Selection of Participants

Recruitment was conducted by the staff of the Geriatric Psychiatry branch of the intramural program of the National Institute of Mental Health. At baseline, all participants completed a comprehensive evaluation at the NIH, consisting of a physical and neurological examination, an electrocardiogram, standard laboratory studies, and neuropsychological testing. Individuals were excluded from participation if they were cognitively impaired, or had significant medical problems such as severe cerebrovascular disease, epilepsy or alcohol or drug abuse. See eMethods-1 for details regarding the selection of participants.

A total of 349 individuals were initially enrolled in the study, after providing written informed consent. The analyses presented here are based on 222 participants of the 335 participants who provided baseline CSF (see eMethods-2 for reasons for exclusion of subjects from analyses).

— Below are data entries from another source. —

/-- The local events of a caching agent: a load or a store of a line it does not hold sends RdS or RdX to the line's home, takes a credit and
waits; a store to an exclusive line modifies it without a message; a clean line is evicted without a message, and a modified one goes back
to memory with its data and the class of the allocation. An agent takes its grant: the line moves to the state the table gives, holds the
granted data, CmpAck goes back and the credit returns; a requester that keeps no copy gets its reply. -/
def Obligations.AgentsRequestAndTakeReplies : Prop :=
  (∀ (s : State) (a : AgentId) (line : BitVec 34) (h : Nat), domainUp s = true → (agentOf s a line.toNat).st = .I →
    homeIx s line.toNat = some h → 1 ≤ credits s (agentDie a) h → credits s (agentDie a) h ≤ 64 →
    ∃ t, exec (.load a line) s = .next t ∧ (agentOf t a line.toNat).st = .IS ∧
      t.coh.msgs = s.coh.msgs ++ [(line.toNat, .req { who := .agent a, kind := .rds, cls := agentCls s a line.toNat })] ∧
      credits t (agentDie a) h + 1 = credits s (agentDie a) h ∧ t = { s with coh := t.coh }) ∧
  (∀ (s : State) (a : AgentId) (line : BitVec 34) (h : Nat), domainUp s = true → (agentOf s a line.toNat).st = .I →
    homeIx s line.toNat = some h → 1 ≤ credits s (agentDie a) h → credits s (agentDie a) h ≤ 64 →
    ∃ t, exec (.storeEvent a line) s = .next t ∧ (agentOf t a line.toNat).st = .IM ∧
      t.coh.msgs = s.coh.msgs ++ [(line.toNat, .req { who := .agent a, kind := .rdx, cls := agentCls s a line.toNat })] ∧
      credits t (agentDie a) h + 1 = credits s (agentDie a) h ∧ t = { s with coh := t.coh, resv := t.resv }) ∧
  (∀ (s : State) (a : AgentId) (line : BitVec 34), domainUp s = true → a ≠ 16 → (agentOf s a line.toNat).st = .E →
    ∃ t, exec (.storeEvent a line) s = .next t ∧ (agentOf t a line.toNat).st = .M ∧ t.coh.msgs = s.coh.msgs ∧
      (agentOf t a line.toNat).data = (agentOf s a line.toNat).data) ∧
  (∀ (s : State) (a : AgentId) (cls : Fin 32) (line : BitVec 34), Rising s.coh.agents → domainUp s = true → a ≠ 16 →
    (agentOf s a line.toNat).st = .E →
    ∃ t, exec (.evict a cls line) s = .next t ∧ (agentOf t a line.toNat).st = .I ∧ t.coh.msgs = s.coh.msgs ∧ t.dram = s.dram) ∧
  (∀ (s : State) (a : AgentId) (cls : Fin 32) (line : BitVec 34) (h : Nat), domainUp s = true → a ≠ 16 → (agentOf s a line.toNat).st = .M →
    homeIx s line.toNat = some h → 1 ≤ credits s (agentDie a) h →
    ∃ t, exec (.evict a cls line) s = .next t ∧ (agentOf t a line.toNat).st = .MI ∧
      t.coh.msgs = s.coh.msgs ++ [(line.toNat, .req
        { who := .agent a, kind := .wb, cls := cls, data := (agentOf s a line.toNat).data, poison := (agentOf s a line.toNat).poison })]) ∧
  (∀ (s : State) (a : AgentId) (line : BitVec 34) (d : List Byte) (p : Bool), domainUp s = true → a ≠ 16 →
    (∀ c ∈ agentCaches a, (cacheOf s c).miss = []) → (agentOf s a line.toNat).waitLoad = false → (agentOf s a line.toNat).waitStore = false →
    ((agentOf s a line.toNat).st = .IS → findMsg s line.toNat (fun m => match m with
        | .rep k' (.agent b) _ _ => k' == RepKind.gnts && b == a | _ => false) = some (.rep .gnts (.agent a) d p) →
      ∃ t, exec (.gnts a line) s = .next t ∧ (agentOf t a line.toNat).st = .S ∧ (agentOf t a line.toNat).data = d ∧
        (agentOf t a line.toNat).poison = p ∧ t.coh.msgs.getLast? = some (line.toNat, .cmpack a)) ∧
    ((agentOf s a line.toNat).st = .IS → findMsg s line.toNat (fun m => match m with
        | .rep k' (.agent b) _ _ => k' == RepKind.gnte && b == a | _ => false) = some (.rep .gnte (.agent a) d p) →
      ∃ t, exec (.gnte a line) s = .next t ∧ (agentOf t a line.toNat).st = .E ∧ (agentOf t a line.toNat).data = d ∧
        t.coh.msgs.getLast? = some (line.toNat, .cmpack a)) ∧
    ((agentOf s a line.toNat).st = .IM → findMsg s line.toNat (fun m => match m with
        | .rep k' (.agent b) _ _ => k' == RepKind.gntm && b == a | _ => false) = some (.rep .gntm (.agent a) d p) →
      ∃ t, exec (.gntm a line) s = .next t ∧ (agentOf t a line.toNat).st = .M ∧ (agentOf t a line.toNat).data = d ∧
        t.coh.msgs.getLast? = some (line.toNat, .cmpack a)) ∧
    ((agentOf s a line.toNat).st = .SM → findMsg s line.toNat (fun m => match m with
        | .rep k' (.agent b) _ _ => k' == RepKind.gntupg && b == a | _ => false) = some (.rep .gntupg (.agent a) d p) →
      ∃ t, exec (.gntupg a line) s = .next t ∧ (agentOf t a line.toNat).st = .M ∧
        (agentOf t a line.toNat).data = (agentOf s a line.toNat).data ∧ t.coh.msgs.getLast? = some (line.toNat, .cmpack a))) ∧
  (∀ (s : State) (a : AgentId) (line : BitVec 34), Rising s.coh.agents → domainUp s = true → a ≠ 16 →
    (agentOf s a line.toNat).waitLoad = false → (agentOf s a line.toNat).waitStore = false → (agentOf s a line.toNat).st = .MI →
    findMsg s line.toNat (fun m => match m with
        | .rep k' (.agent b) _ _ => k' == RepKind.wback && b == a | _ => false) = some (.rep .wback (.agent a) [] false) →
    ∃ t, exec (.wback a line) s = .next t ∧ agentOf t a line.toNat = {} ∧ t.coh.msgs.getLast? = some (line.toNat, .cmpack a)) ∧
  (∀ (s : State) (d : DieId) (line : BitVec 34) (v : List Byte) (p : Bool), domainUp s = true →
    (findMsg s line.toNat (fun m => match m with
        | .rep k' (.die e) _ _ => k' == RepKind.cmp && e == d | _ => false) = some (.rep .cmp (.die d) v p) →
      ∃ t, exec (.cmp d line) s = .next t ∧ t.resp = v ++ [BitVec.ofNat 8 (b2n p)] ∧ t = { s with coh := t.coh, resp := t.resp }) ∧
    (findMsg s line.toNat (fun m => match m with
        | .rep k' (.die e) _ _ => k' == RepKind.datacur && e == d | _ => false) = some (.rep .datacur (.die d) v p) →
      ∃ t, exec (.datacur d line) s = .next t ∧ t.resp = v ++ [BitVec.ofNat 8 (b2n p)] ∧ t = { s with coh := t.coh, resp := t.resp }))

/-- A request that reaches a free home is served at once: every caching agent but the requester is snooped, and the home waits for their
answers; a write-back whose data a snoop has already taken is acknowledged without a write. The home collects answers and acknowledgements:
an answer without data, not the last one, is crossed off; CmpAck of the requester frees a line that nothing waits for; a memory read that
returns while answers are outstanding is kept. -/
def Obligations.HomesBeginAndCollect : Prop :=
  (∀ (s : State) (a : AgentId) (line : BitVec 34) (r : Req), domainUp s = true → r.who = .agent a → (homeOf s line.toNat).st = .free →
    findMsg s line.toNat (fun m => match m with | .req r => r.who == .agent a && r.kind == .rds | _ => false) = some (.req r) →
    ∃ t, exec (.rds a line) s = .next t ∧ (homeOf t line.toNat).st = .snoop ∧ (homeOf t line.toNat).cur = some r ∧
      (homeOf t line.toNat).waiting = snooped (.agent a) ∧ t = { s with coh := t.coh }) ∧
  (∀ (s : State) (a : AgentId) (line : BitVec 34) (r : Req), domainUp s = true → r.who = .agent a → (homeOf s line.toNat).st = .free →
    findMsg s line.toNat (fun m => match m with | .req r => r.who == .agent a && r.kind == .rdx | _ => false) = some (.req r) →
    ∃ t, exec (.rdx a line) s = .next t ∧ (homeOf t line.toNat).st = .snoop ∧ (homeOf t line.toNat).cur = some r ∧
      (homeOf t line.toNat).waiting = snooped (.agent a) ∧ t = { s with coh := t.coh }) ∧
  (∀ (s : State) (a : AgentId) (line : BitVec 34) (r : Req), domainUp s = true → r.who = .agent a → r.kind = .upg →
    (homeOf s line.toNat).st = .free →
    findMsg s line.toNat (fun m => match m with | .req r => r.who == .agent a && r.kind == .upg | _ => false) = some (.req r) →
    ∃ t, exec (.upg a line) s = .next t ∧ (homeOf t line.toNat).st = .snoop ∧ (homeOf t line.toNat).cur = some r ∧
      (homeOf t line.toNat).asRdx = s.coh.upxNotes.contains (a.val, line.toNat) ∧ t = { s with coh := t.coh }) ∧
  (∀ (s : State) (a : AgentId) (line : BitVec 34) (r : Req), domainUp s = true → r.who = .agent a → r.kind = .wb →
    (homeOf s line.toNat).st = .free → (a.val, line.toNat) ∈ s.coh.wbxNotes →
    findMsg s line.toNat (fun m => match m with | .req r => r.who == .agent a && r.kind == .wb | _ => false) = some (.req r) →
    ∃ t, exec (.wb a line) s = .next t ∧ (homeOf t line.toNat).st = .ack ∧
      (line.toNat, .rep .wback (.agent a) [] false) ∈ t.coh.msgs ∧ t = { s with coh := t.coh }) ∧
  (∀ (s : State) (d : DieId) (cls : Fin 32) (line : BitVec 34) (h : Nat), domainUp s = true → d.val ≠ 19 → homeIx s line.toNat = some h →
    1 ≤ credits s d.val h → (homeOf s line.toNat).st = .free →
    (∃ t, exec (.rdcur d cls line) s = .next t ∧ (homeOf t line.toNat).st = .snoop ∧ (homeOf t line.toNat).waiting = List.finRange 17 ∧
      (homeOf t line.toNat).cur = some { who := .die d, kind := .rdcur, cls := dieCls d cls } ∧ t = { s with coh := t.coh }) ∧
    (∀ data, ∃ t, exec (.wrfull d cls line data) s = .next t ∧ (homeOf t line.toNat).st = .snoop ∧
      (homeOf t line.toNat).cur = some { who := .die d, kind := .wrfull, cls := dieCls d cls, data := toLE 64 data.toNat } ∧ t = { s with coh := t.coh }) ∧
    (∀ mask data, ∃ t, exec (.wrpart d cls line mask data) s = .next t ∧ (homeOf t line.toNat).st = .snoop ∧
      (homeOf t line.toNat).cur = some { who := .die d, kind := .wrpart, cls := dieCls d cls, data := toLE 64 data.toNat, mask := mask } ∧ t = { s with coh := t.coh }) ∧
    (∀ op, ∃ t, exec (.atomicRequest d cls line op) s = .next t ∧ (homeOf t line.toNat).st = .snoop ∧
      (homeOf t line.toNat).cur = some { who := .die d, kind := .atomic, cls := dieCls d cls, atomic := some op } ∧ t = { s with coh := t.coh })) ∧
  (∀ (s : State) (a b : AgentId) (line : BitVec 34) (r : Req) (l : List AgentId), domainUp s = true → a ≠ b →
    findMsg s line.toNat (fun m => match m with | .ans _ b _ _ => b == a | _ => false) = some (.ans .rspI a [] false) →
    (homeOf s line.toNat).st = .snoop → (homeOf s line.toNat).cur = some r → (reqSnoop r.kind).isSome → (homeOf s line.toNat).waiting = a :: b :: l →
    ∃ t, exec (.snoopAnswer a line) s = .next t ∧ (homeOf t line.toNat).st = .snoop ∧ (homeOf t line.toNat).waiting = b :: l ∧
      (homeOf t line.toNat).data = (homeOf s line.toNat).data ∧ t = { s with coh := t.coh }) ∧
  (∀ (s : State) (a : AgentId) (line : BitVec 34) (r : Req), Rising s.coh.homes → domainUp s = true →
    findMsg s line.toNat (· == .cmpack a) = some (.cmpack a) →
    (homeOf s line.toNat).st = .ack → (homeOf s line.toNat).cur = some r → r.who = .agent a → (homeOf s line.toNat).queue = [] →
    ∃ t, exec (.cmpack a line) s = .next t ∧ homeOf t line.toNat = {} ∧ t = { s with coh := t.coh }) ∧
  (∀ (s : State) (line : BitVec 34) (chk : Check) (r : Req), domainUp s = true → (homeOf s line.toNat).st = .snoop →
    (homeOf s line.toNat).cur = some r → needsData r.kind (homeOf s line.toNat).asRdx = true → (homeOf s line.toNat).mem = none →
    (syscBlk s (line.toNat / 4)).isSome = true ∨ memHeld s (line.toNat / 4) = false →
    ∃ t, exec (.memReadReturn line chk) s = .next t ∧ (homeOf t line.toNat).mem.isSome = true ∧ (homeOf t line.toNat).st = .snoop)

/-- An agent that a snoop has reached answers from its table and moves to the table's next state; the I/O agent does so at once for a line that
the host need not give up. -/
def Obligations.SnoopedAgentsAnswerByTheTable : Prop :=
  ∀ (s : State) (a : AgentId) (line : BitVec 34), Rising s.coh.agents → domainUp s = true →
    (findMsg s line.toNat (· == .snp .snps a) ≠ none → a ≠ 16 ∨ biFor .snps (hostTrk s line.toNat) = 0 →
      ∃ t, exec (.snps a line) s = .next t ∧ SnoopAnswered s t a line.toNat .snps) ∧
    (findMsg s line.toNat (· == .snp .snpx a) ≠ none → a ≠ 16 ∨ biFor .snpx (hostTrk s line.toNat) = 0 →
      ∃ t, exec (.snpx a line) s = .next t ∧ SnoopAnswered s t a line.toNat .snpx) ∧
    (findMsg s line.toNat (· == .snp .snpcur a) ≠ none → a ≠ 16 ∨ biFor .snpcur (hostTrk s line.toNat) = 0 →
      ∃ t, exec (.snpcur a line) s = .next t ∧ SnoopAnswered s t a line.toNat .snpcur) ∧
    (findMsg s line.toNat (· == .snp .snpinv a) ≠ none → a ≠ 16 ∨ biFor .snpinv (hostTrk s line.toNat) = 0 →
      ∃ t, exec (.snpinv a line) s = .next t ∧ SnoopAnswered s t a line.toNat .snpinv)
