-- ==== Sys2Proof/Laws/Regs.lean ====
section
/-! SUPPORT. The laws of the register store: a field reads what was written to it, cut to its width; every other field reads as before; a
register write changes nothing else. -/

namespace Sys2Proof.Machine

theorem pow_two_le_of_le {a b : Nat} (h : a ≤ b) : 2 ^ a ≤ 2 ^ b := Nat.pow_le_pow_right (by decide) h

/-- A field reads the value written, cut to its width. -/
theorem rd_wr_same (s : State) (p : Page) (r : Row) (v : Nat) (hs : Rising s.regs) (hw : r.width ≤ 64) :
    rd (wr s p r v) p r = v % 2 ^ r.width := by
  have h1 : v % 2 ^ r.width < 2 ^ r.width := Nat.mod_lt _ (Nat.two_pow_pos _)
  have h2 := pow_two_le_of_le hw
  simp only [rd, wr]
  rw [mget_mset_same _ _ _ _ hs, BitVec.toNat_ofNat, Nat.mod_eq_of_lt (b := 2 ^ 64) (by omega), Nat.mod_eq_of_lt h1]

/-- A field reads below 2 to its width. -/
theorem rd_lt (s : State) (p : Page) (r : Row) : rd s p r < 2 ^ r.width := Nat.mod_lt _ (Nat.two_pow_pos _)

/-- A field at another key reads as before. -/
theorem rd_wr_other (s : State) (p p' : Page) (r r' : Row) (v : Nat) (hs : Rising s.regs) (hk : r'.key p' ≠ r.key p) :
    rd (wr s p r v) p' r' = rd s p' r' := by
  simp only [rd, wr]
  rw [mget_mset_other _ _ _ _ _ _ hk hs]

/-- A register write keeps the register store's keys rising. -/
theorem wr_rising (s : State) (p : Page) (r : Row) (v : Nat) (h : Rising s.regs) : Rising (wr s p r v).regs := h.mset _ _ _

section
variable (s : State) (p : Page) (r : Row) (v : Nat)
@[simp] theorem wr_pending : (wr s p r v).pending = s.pending := rfl
@[simp] theorem wr_fuses : (wr s p r v).fuses = s.fuses := rfl
@[simp] theorem wr_heldReset : (wr s p r v).heldReset = s.heldReset := rfl
@[simp] theorem wr_log : (wr s p r v).log = s.log := rfl
@[simp] theorem wr_bays : (wr s p r v).bays = s.bays := rfl
@[simp] theorem wr_harts : (wr s p r v).harts = s.harts := rfl
@[simp] theorem wr_caches : (wr s p r v).caches = s.caches := rfl
@[simp] theorem wr_sysc : (wr s p r v).sysc = s.sysc := rfl
@[simp] theorem wr_dram : (wr s p r v).dram = s.dram := rfl
@[simp] theorem wr_side : (wr s p r v).side = s.side := rfl
@[simp] theorem wr_coh : (wr s p r v).coh = s.coh := rfl
@[simp] theorem wr_chans : (wr s p r v).chans = s.chans := rfl
@[simp] theorem wr_stkTemp : (wr s p r v).stkTemp = s.stkTemp := rfl
@[simp] theorem wr_links : (wr s p r v).links = s.links := rfl
@[simp] theorem wr_ports : (wr s p r v).ports = s.ports := rfl
@[simp] theorem wr_routes : (wr s p r v).routes = s.routes := rfl
@[simp] theorem wr_catalogue : (wr s p r v).catalogue = s.catalogue := rfl
@[simp] theorem wr_flows : (wr s p r v).flows = s.flows := rfl
@[simp] theorem wr_flowDies : (wr s p r v).flowDies = s.flowDies := rfl
@[simp] theorem wr_ces : (wr s p r v).ces = s.ces := rfl
@[simp] theorem wr_job : (wr s p r v).job = s.job := rfl
@[simp] theorem wr_acc : (wr s p r v).acc = s.acc := rfl
@[simp] theorem wr_netOut : (wr s p r v).netOut = s.netOut := rfl
@[simp] theorem wr_netIn : (wr s p r v).netIn = s.netIn := rfl
@[simp] theorem wr_hostPort : (wr s p r v).hostPort = s.hostPort := rfl
@[simp] theorem wr_power : (wr s p r v).power = s.power := rfl
@[simp] theorem wr_mg : (wr s p r v).mg = s.mg := rfl
@[simp] theorem wr_pins : (wr s p r v).pins = s.pins := rfl
@[simp] theorem wr_freeCount : (wr s p r v).freeCount = s.freeCount := rfl
@[simp] theorem wr_resv : (wr s p r v).resv = s.resv := rfl
@[simp] theorem wr_resp : (wr s p r v).resp = s.resp := rfl
end

end Sys2Proof.Machine
end

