theorem VecKept.foldl {α : Type} {f : State → α → State} {l : List α} (h : VecKept b s t) (hf : ∀ s, ∀ x ∈ l, VecKept b s (f s x)) :
    VecKept b s (l.foldl f t) :=
  List.foldlRecOn l f h fun _ hx x hm => hx.trans (hf _ x hm)

theorem VecKept.wr (h : VecKept b s t) {q : Page} {r : Row} {v : Nat} (hk : ¬ vecKey b (r.key q) := by exact not_vecKey_off (by decide)) :
    VecKept b s (wr t q r v) :=
  h.only (.wr (.refl t) hk) rfl

theorem VecKept.wrSlot (h : VecKept b s t) {k c lsb width : Nat} {acc : Access} {ret : Bool} {rst : Page → Nat} {v : Nat} :
    VecKept b s (Machine.wr t (.vec b) ⟨0x200 + 0x40 * k + c, lsb, width, acc, ret, rst⟩ v) :=
  h.wr not_vecKey_slot

theorem VecKept.setEvt (h : VecKept b s t) {q : Page} {i : Nat} : VecKept b s (setEvt t q i) :=
  h.only (.setEvt (.refl t) (not_vecKey_off (by decide))) (setEvt_bays t q i)

theorem VecKept.raise (h : VecKept b s t) {q : Page} {e : Err} (he : e.stop = false) : VecKept b s (raise t q e) :=
  h.only (.raise (.refl t) he (raiseKeys_not_vecKey b q)) (raise_errors t q e he).bays

theorem VecKept.modBay (h : VecKept b s t) {f : Bay → Bay} (hf : ∀ y, (f y).vec = y.vec := by exact fun _ => rfl) : VecKept b s (modBay t b f) :=
  h.trans ⟨.of_regs, fun ht => ⟨ht.mset _ _ _, by rw [Machine.modBay, bayOf_setBay_same ht, hf]⟩⟩

theorem storeUpset_vec (b : BayId) (s : State) (f : Upset) : VecKept b s (storeUpset s b f) := by
  have hs := VecKept.refl b s
  cases f with
  | none => exact hs
  | logic => exact hs
  | corrected w =>
    have hwr : VecKept b s (wr (satAdd s (.store b) stoCeCount 1) (.store b) stoCeAddr (w.toNat / 8 * 8)) := hs.wr.wr
    exact hwr.modBay.setEvt
  | uncorrectable w =>
    rw [storeUpset_uncorrectable]
    split
    · exact hs
    · have hset : VecKept b s (setStore s b { storeOf s b with ue := mset false (storeOf s b).ue (w.toNat / 64) true }) := hs.modBay
      exact (hset.wr (not_vecKey_page (by decide) (by simp [Row.home]))).raise rfl

theorem storeRead_vec (b : BayId) (s : State) (p : Page) (unit addr len : Nat) (chk : Check) (f : Upset) :
    VecKept b s (storeRead s b p unit addr len chk f).2.2 := by
  unfold storeRead
  extract_lets x t0 v y bad at_ z w
  have hz : VecKept b s z := by
    have hy : VecKept b s y := (storeUpset_vec b s f).modBay
    show VecKept b s (if _ then _ else _)
    split
    · exact hy.raise rfl
    · exact hy
  show VecKept b s (if _ then _ else _)
  split
  · exact hz
  · exact hz.raise rfl

theorem storePut_vec (b : BayId) (s : State) (addr : Nat) (d : List Byte) (poison : Bool) : VecKept b s (storePut s b addr d poison) :=
  (VecKept.refl b s).modBay.foldl fun _ _ _ => .of_eq
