-- ==== Sys2Proof/Machine/Operands.lean ====
section
/-! DEFINITION. The operand forms of the events: what each operand stands for and which values are legal (R97, R98), and the
codes of the enumerations (R26, R33). -/

namespace Sys2Proof.Machine

/-- The configuration a link command or an unpacked descriptor carries; `none` when its mode is above 7 (R97). -/
def entryOf (mode : Nat) (color : RGB) : Option ModeEntry :=
  (AnimMode.ofCode mode).map (fun m => ⟨m, color⟩)

/-- The configuration of a descriptor: `unpack` and the mode check (R149, R251). -/
def entryOfDesc (d : BitVec 21) : Option ModeEntry := entryOf (unpack d).mode.toNat (unpack d).color

/-- The zero-based group of `GROUP_SET`'s operand, legal at 1 to 6 (R97, R103, R158). -/
def groupOfExternal (a : Byte) : Option (Fin 6) :=
  if h : 1 ≤ a.toNat ∧ a.toNat ≤ 6 then some ⟨a.toNat - 1, by omega⟩ else none

/-- The battery percentage of a raw sample: `min(100, max(0, tdiv((w − EMPTY) × 100, FULL − EMPTY)))` (R156). -/
def battPercent (c : Cfg) (w : Half) : Fin 101 :=
  let p := tdiv (((w.toNat : Int) - c.battRawEmpty.toNat) * 100) ((c.battRawFull.toNat : Int) - c.battRawEmpty.toNat)
  ⟨(min 100 (max 0 p)).toNat, by omega⟩

/-- Jerk on one axis, `wrap16s(cur − prev)` of two `s16` (R241). -/
def jerkOf (cur prev : Half) : Half := wrap16s (cur.toInt - prev.toInt)

/-- `op_state`'s code (R26). -/
def opStateCode : OpState → Nat
  | .shuttingDown => 0
  | .idle => 1
  | .advertising => 2
  | .linkConnected => 3
  | .broadcastReceiving => 4
  | .poweredOff => 5

/-- `NeedsSensor(mode)`: ClapToggle, ClapPulse and WaveRainbow need the sensor (R134). -/
def needsSensor : AnimMode → Bool
  | .static => false
  | .blink => false
  | .pulse => false
  | .rainbow => false
  | .colorShift => false
  | .clapToggle => true
  | .clapPulse => true
  | .waveRainbow => true

/-- The timers in index order, the order of both phases of `TB` (R33, R138). -/
def timerOrder : List TimerId := [.long, .cool, .batt, .adv, .off, .tick]

/-- `period(t)` (R33). -/
def period (c : Cfg) : TimerId → BitVec 32
  | .long => c.longPressMs
  | .cool => c.cooldownMs
  | .batt => c.battPeriodMs
  | .adv => c.advTimeoutMs
  | .off => c.offDelayMs
  | .tick => c.tickMs

/-- Which timers repeat (R33): the battery check and the animation tick. -/
def repeats : TimerId → Bool
  | .long => false
  | .cool => false
  | .batt => true
  | .adv => false
  | .off => false
  | .tick => true

end Sys2Proof.Machine
end

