-- ==== Sys2Proof/Machine/System.lean ====
section
/-! DEFINITION. The system events: NOP (R159), BATT (R156), IO_FAIL (R157), GROUP_SET (R158). -/

namespace Sys2Proof.Machine

/-- NOP (R159): no state change, no output, in every state. -/
def execNop (s : State) : Host.Outcome State Fault Refusal := .next s

/-- What a battery sample does when it is taken (R156): the percentage, then shutdown below the threshold (strict, on
the raw value), else a status while LinkConnected. -/
def sampleBattery (s : State) (w : Half) : State :=
  let s1 := { s with battPct := battPercent s.config w }
  if w.toNat < s.config.battShutdownRaw.toNat then s1.transition .shuttingDown
  else if s.opState = .linkConnected then s1.emit (.radioStatus 1#8 (BitVec.ofNat 8 s1.battPct.val))
  else s1

/-- BATT (R156). -/
def execBatt (w : Half) (s : State) : Host.Outcome State Fault Refusal :=
  .next (if s.deaf then s else sampleBattery s w)

/-- IO_FAIL (R157): takes the fatal exception in every state that is not dead. -/
def execIoFail (a : Byte) (s : State) : Host.Outcome State Fault Refusal :=
  .next (if s.dead then s else s.halt a)

/-- A legal group selection (R158). -/
def selectGroup (s : State) (g : Fin 6) : State :=
  ({ s with activeGroup := g, lastDescValid := false }.emit (.storeGroup (BitVec.ofNat 8 g.val))).emit
    (.radioSetGroup (BitVec.ofNat 8 g.val) (BitVec.ofNat 8 (channelOf g)))

/-- GROUP_SET (R158): a group outside 1 to 6 is malformed and ignored. -/
def execGroupSet (a : Byte) (s : State) : Host.Outcome State Fault Refusal :=
  .next (if s.deaf then s
    else match groupOfExternal a with
      | some g => selectGroup s g
      | none => s)

end Sys2Proof.Machine
end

Clinical and Cognitive Assessment of Participants

A cognitive and clinical assessment and a consensus diagnosis were completed annually at the NIH and at Johns Hopkins (see Albert et al., 2014 for further details).22 Each participant included in our analyses received a consensus diagnosis by the staff of the Johns Hopkins BIOCARD Clinical Core. Each case was handled in a similar manner: (1) clinical data pertaining to the medical, neurologic and psychiatric status of the subject were examined, (2) reports of changes in cognition by the subject and by collateral sources were reviewed, and (3) decline in cognitive performance, based on review of longitudinal testing from multiple domains, was established. We followed the diagnostic recommendations incorporated in the NIA/AA working group reports for the diagnosis of MCI23 and dementia due to AD.24 See eMethods-3 for additional details. The clinical diagnoses were blinded to CSF assessments.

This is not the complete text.